Homeplus is reviewing the partitioning sale of Homeplus Express, a corporations supermarket (SSM). The photo shows the Homeplus Express Baegot New Town store. /Courtesy of Homeplus

However, Homeplus has asserted that 'the decline in its credit rating was due to the fact that improvements such as increases in both online and offline sales and improvements in the debt ratio were not reflected in the credit rating.' As of January 31, Homeplus's debt ratio and sales for the previous 12 months were 462% and 7.0462 trillion won, respectively, showing a 1506% improvement in the debt ratio and a 2.8% increase in sales compared to one year ago. They emphasized that this rehabilitation procedure is a 'preventive measure'.

Jeong Yeon-seung, a professor at Dankook University's Business Department, stated, 'It is important whether the performance of the hypermarket, which is the main business, recovers,' adding that 'the sales strategies currently being pursued must be backed by addressing the weakened revenue base due to store sales and the associated fixed cost burdens.' This implies that relying on a debt repayment strategy dependent on asset sales is not sustainable.

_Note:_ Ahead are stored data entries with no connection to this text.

-- ==== Sys2Proof/Laws/Traps.lean ====
section
/-! SUPPORT. What taking a trap does, once for every instruction that takes one. -/

namespace Sys2Proof.Machine

open Sys2Proof.Safety

/-- The group that issues keeps its lookup when the word leaves the issue queue. -/
theorem State.group?_popIssue (s : State) (k : Nat) : s.popIssue.group? k = s.group? k := rfl

theorem State.whoOf_popIssue (s : State) (g : Group) : s.popIssue.whoOf g = s.whoOf g := rfl

/-- A record is due for one partition. -/
theorem State.parts_addPost (s : State) (p : Nat) (r : Post) :
    (s.addPost p r).parts = s.parts.map fun x => if x.num = p then { x with posts := x.posts ++ [r] } else x := by
  simp only [State.addPost, State.onPart, beq_iff_eq]

/-- Parking the group `g` of the key `g.key`, the machine being `s`. -/
theorem parks_parkGroup {s : State} {g : Group} (h : s.group? g.key = some g) (cause : Nat) (A fm : Mask) (fa : W64) :
    Parks s (s.popIssue.parkGroup g 2 cause A fm fa 0 0 []) g 2 A 0 (Records s g 2 cause A fm fa) id := by
  refine ⟨?_, rfl, ⟨_, ?_, State.parts_addPost _ _ _⟩,
    memorySame_map rfl rfl rfl (f := fun x => if x.num = (s.whoOf g).part then _ else x) (State.parts_addPost _ _ _)
      fun x => by split <;> exact ⟨rfl, rfl, rfl, rfl⟩⟩
  · exact State.group?_setGroup (s := s.popIssue) (g' := parkedAs g s.nextKey) h rfl
  · exact ⟨rfl, rfl, rfl, rfl, rfl, rfl, fun c hc => by simp [State.parkPost, hc]; rfl,
      fun c hc => by simp [State.parkPost, hc]; rfl, fun c hc => by simp [State.parkPost, hc]; rfl, rfl, rfl⟩

theorem trapsOnVent {s : State} {g : Group} (h : s.group? g.key = some g) (cause : Nat) (A fm : Mask) (fa : W64) :
    TrapsOnVent s (s.popIssue.parkGroup g 2 cause A fm fa 0 0 []) g cause A fm fa :=
  ⟨parks_parkGroup h cause A fm fa, fun k hk => State.group?_setGroup_other s.popIssue (parkedAs g s.nextKey) k hk, rfl⟩

/-- The groups that a halt of service core `k` takes. -/
theorem mem_halted {l : List Group} {k n : Nat} :
    n ∈ ((l.filter fun g => g.core == .service k).filter fun g => g.parking.isNone).map (·.key) ↔
      ∃ x ∈ l, x.core = .service k ∧ x.parking = none ∧ x.key = n := by
  simp only [List.mem_map, List.mem_filter, beq_iff_eq, Option.isNone_iff_eq_none]
  exact ⟨fun ⟨x, ⟨⟨h1, h2⟩, h3⟩, h4⟩ => ⟨x, h1, h2, h3, h4⟩, fun ⟨x, h1, h2, h3, h4⟩ => ⟨x, ⟨⟨h1, h2⟩, h3⟩, h4⟩⟩

theorem haltsService {s : State} (k : Nat) : HaltsService s (s.popIssue.haltService k) k := by
  have hp : (s.popIssue.haltService k).parts = s.parts.map fun x => if x.num = k then { x with halted := true } else x := by
    simp [State.haltService, State.popIssue]
  refine ⟨fun h => ?_, fun o => ?_, rfl, hp, memorySame_map rfl rfl rfl hp fun x => by split <;> exact ⟨rfl, rfl, rfl, rfl⟩⟩
  all_goals
    simp only [State.haltService, State.popIssue, List.mem_filter, Bool.not_eq_true', List.contains_eq_mem,
      decide_eq_false_iff_not, mem_halted, not_exists, not_and]

theorem find_append {l : List Group} {k : Nat} {h : Group} (hk : h.key ≠ k) :
    (l ++ [h]).find? (fun g => g.key == k) = l.find? fun g => g.key == k := by
  rw [List.find?_append]
  simp [hk]

theorem part_find (l : List Part) (k : Nat) (f : Part → Part) (hf : ∀ x, (f x).num = x.num) :
    (l.map fun x => if x.num = k then f x else x).find? (fun x => x.num == k) =
      (l.find? fun x => x.num == k).map f := by
  induction l with
  | nil => rfl
  | cons x l ih =>
    by_cases h : x.num = k
    · simp [h, hf]
    · simp [h]
      simpa using ih

theorem trapsToSupervisor {s : State} {g : Group} {k : Nat} (h : s.group? g.key = some g) (hc : g.core = .service k)
    (hp : ∃ x ∈ s.parts, x.num = k) (hn : s.group? (s.nextKey + 1) = none) (cause : Nat) (A fm : Mask) (fa : W64) :
    TrapsToSupervisor s ((s.popIssue.parkGroup g 2 cause A fm fa 0 0 []).superEntry k cause) g k cause A fm fa := by
  have hw : (s.whoOf g).part = k := by simp [State.whoOf, hc]
  have hne : g.key ≠ s.nextKey + 1 := fun e => by rw [e] at h; rw [h] at hn; cases hn
  have hk := parks_parkGroup h cause A fm fa
  set p := s.popIssue.parkGroup g 2 cause A fm fa 0 0 [] with hpdef
  have hps : p.parts.find? (fun x => x.num == k) =
      (s.parts.find? fun x => x.num == k).map fun x => { x with posts := x.posts ++ [s.popIssue.parkPost g 2 cause A fm fa 0 [] s.nextKey] } := by
    have : p.parts = s.parts.map fun x => if x.num = k then
        { x with posts := x.posts ++ [s.popIssue.parkPost g 2 cause A fm fa 0 [] s.nextKey] } else x := by
      rw [← hw]; exact State.parts_addPost _ _ _
    rw [this]
    exact part_find _ _ _ fun x => rfl
  obtain ⟨x, hx, hxk⟩ := hp
  obtain ⟨y, hy⟩ : ∃ y, s.parts.find? (fun x => x.num == k) = some y := by
    cases hf : s.parts.find? fun x => x.num == k with
    | none => simp only [List.find?_eq_none] at hf; exact absurd (by simp [hxk]) (hf x hx)
    | some y => exact ⟨y, rfl⟩
  have hyk : y.num = k := by simpa using List.find?_some hy
  have hm : MemorySame p (p.superEntry k cause) :=
    memorySame_map rfl rfl rfl (f := fun x => if x.num == k then { x with scause := BitVec.ofNat 64 cause } else x) rfl
      fun x => by split <;> exact ⟨rfl, rfl, rfl, rfl⟩
  refine ⟨⟨?_, rfl, ?_, fun a => (hm a).trans (hk.memory a)⟩, fun n h1 h2 => ?_, ?_, rfl⟩
  · exact (find_append (l := p.groups) hne.symm).trans hk.group
  · obtain ⟨r, hr, hrp⟩ := hk.record
    refine ⟨r, hr, ?_⟩
    change (p.parts.map fun x => if x.num == k then { x with scause := BitVec.ofNat 64 cause } else x) = _
    rw [hrp, List.map_map, hw]
    refine List.map_congr_left fun x _ => ?_
    by_cases hxk : x.num = k <;> simp [hxk]
  · exact (find_append (l := p.groups) (Ne.symm h2)).trans
      (State.group?_setGroup_other s.popIssue (parkedAs g s.nextKey) n h1)
  · refine ⟨_, List.mem_append_right _ (List.mem_singleton.mpr rfl), rfl, rfl, rfl, rfl, rfl, rfl, by rfl, y,
      List.mem_of_find?_eq_some hy, hyk, ?_⟩
    have ha : (((p.onPart k fun x => { x with scause := BitVec.ofNat 64 cause }).part? k).map fun x => x.cb + x.svec).getD 0 =
        y.cb + y.svec := by
      have : (p.onPart k fun x => { x with scause := BitVec.ofNat 64 cause }).part? k =
          (p.parts.find? fun x => x.num == k).map fun x => { x with scause := BitVec.ofNat 64 cause } := by
        simpa only [State.part?, State.onPart, beq_iff_eq] using
          part_find p.parts k (fun x => { x with scause := BitVec.ofNat 64 cause }) fun x => rfl
      rw [this, hps, hy]
      rfl
    exact ⟨_, congrArg (fun z : W64 => ([⟨_, z, 1, 0⟩] : List Entry)) ha⟩

/-- A word whose effect is to take a trap takes it. -/
theorem traps_of {i : Instr} {s : State} {g : Group} {cause : Nat} {A fm : Mask} {fa : W64}
    (h : s.group? g.key = some g) (he : exec i s = .next (s.popIssue.trap g A cause fm fa)) :
    Traps i s g cause A fm fa := by
  refine ⟨fun hv => ?_, fun k hc hs hp hn => ?_, fun k hc hs => ?_⟩
  · refine ⟨_, he, ?_⟩
    cases hg : g.core with
    | service k => simp [isService, hg] at hv
    | vent a b c =>
      simp only [State.trap, State.trapWith, hg]
      exact trapsOnVent h cause A fm fa
  · refine ⟨_, he, ?_⟩
    simp only [State.trap, State.trapWith, hc, hs]
    exact trapsToSupervisor h hc hp hn cause A fm fa
  · refine ⟨_, he, ?_⟩
    simp only [State.trap, State.trapWith, hc, hs]
    exact haltsService k

end Sys2Proof.Machine
end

Meanwhile, the court has decided to maintain the current dual leadership structure of co-representatives Jo Joo-yeon and Kim Kwang-il without appointing a separate administrator alongside the decision to open the rehabilitation procedure. The creditors' council will select advisory law firms and accounting firms related to the rehabilitation procedure and will engage in discussions to improve Homeplus's financial structure. In addition, a restructuring officer to be appointed upon the recommendation of the creditors' council will supervise the company's cash flow.

The deadline for submitting the list of creditors following the start of the rehabilitation procedure is until the 18th, the creditor claims filing period is until the 1st of next month, and the deadline for submitting the rehabilitation plan is June 3.

회생절차 개시에 따른 채권자 목록 제출 기간은 오는 18일까지, 채권 신고 기간은 다음 달 1일까지, 회생계획안 제출 기한은 6월 3일까지다.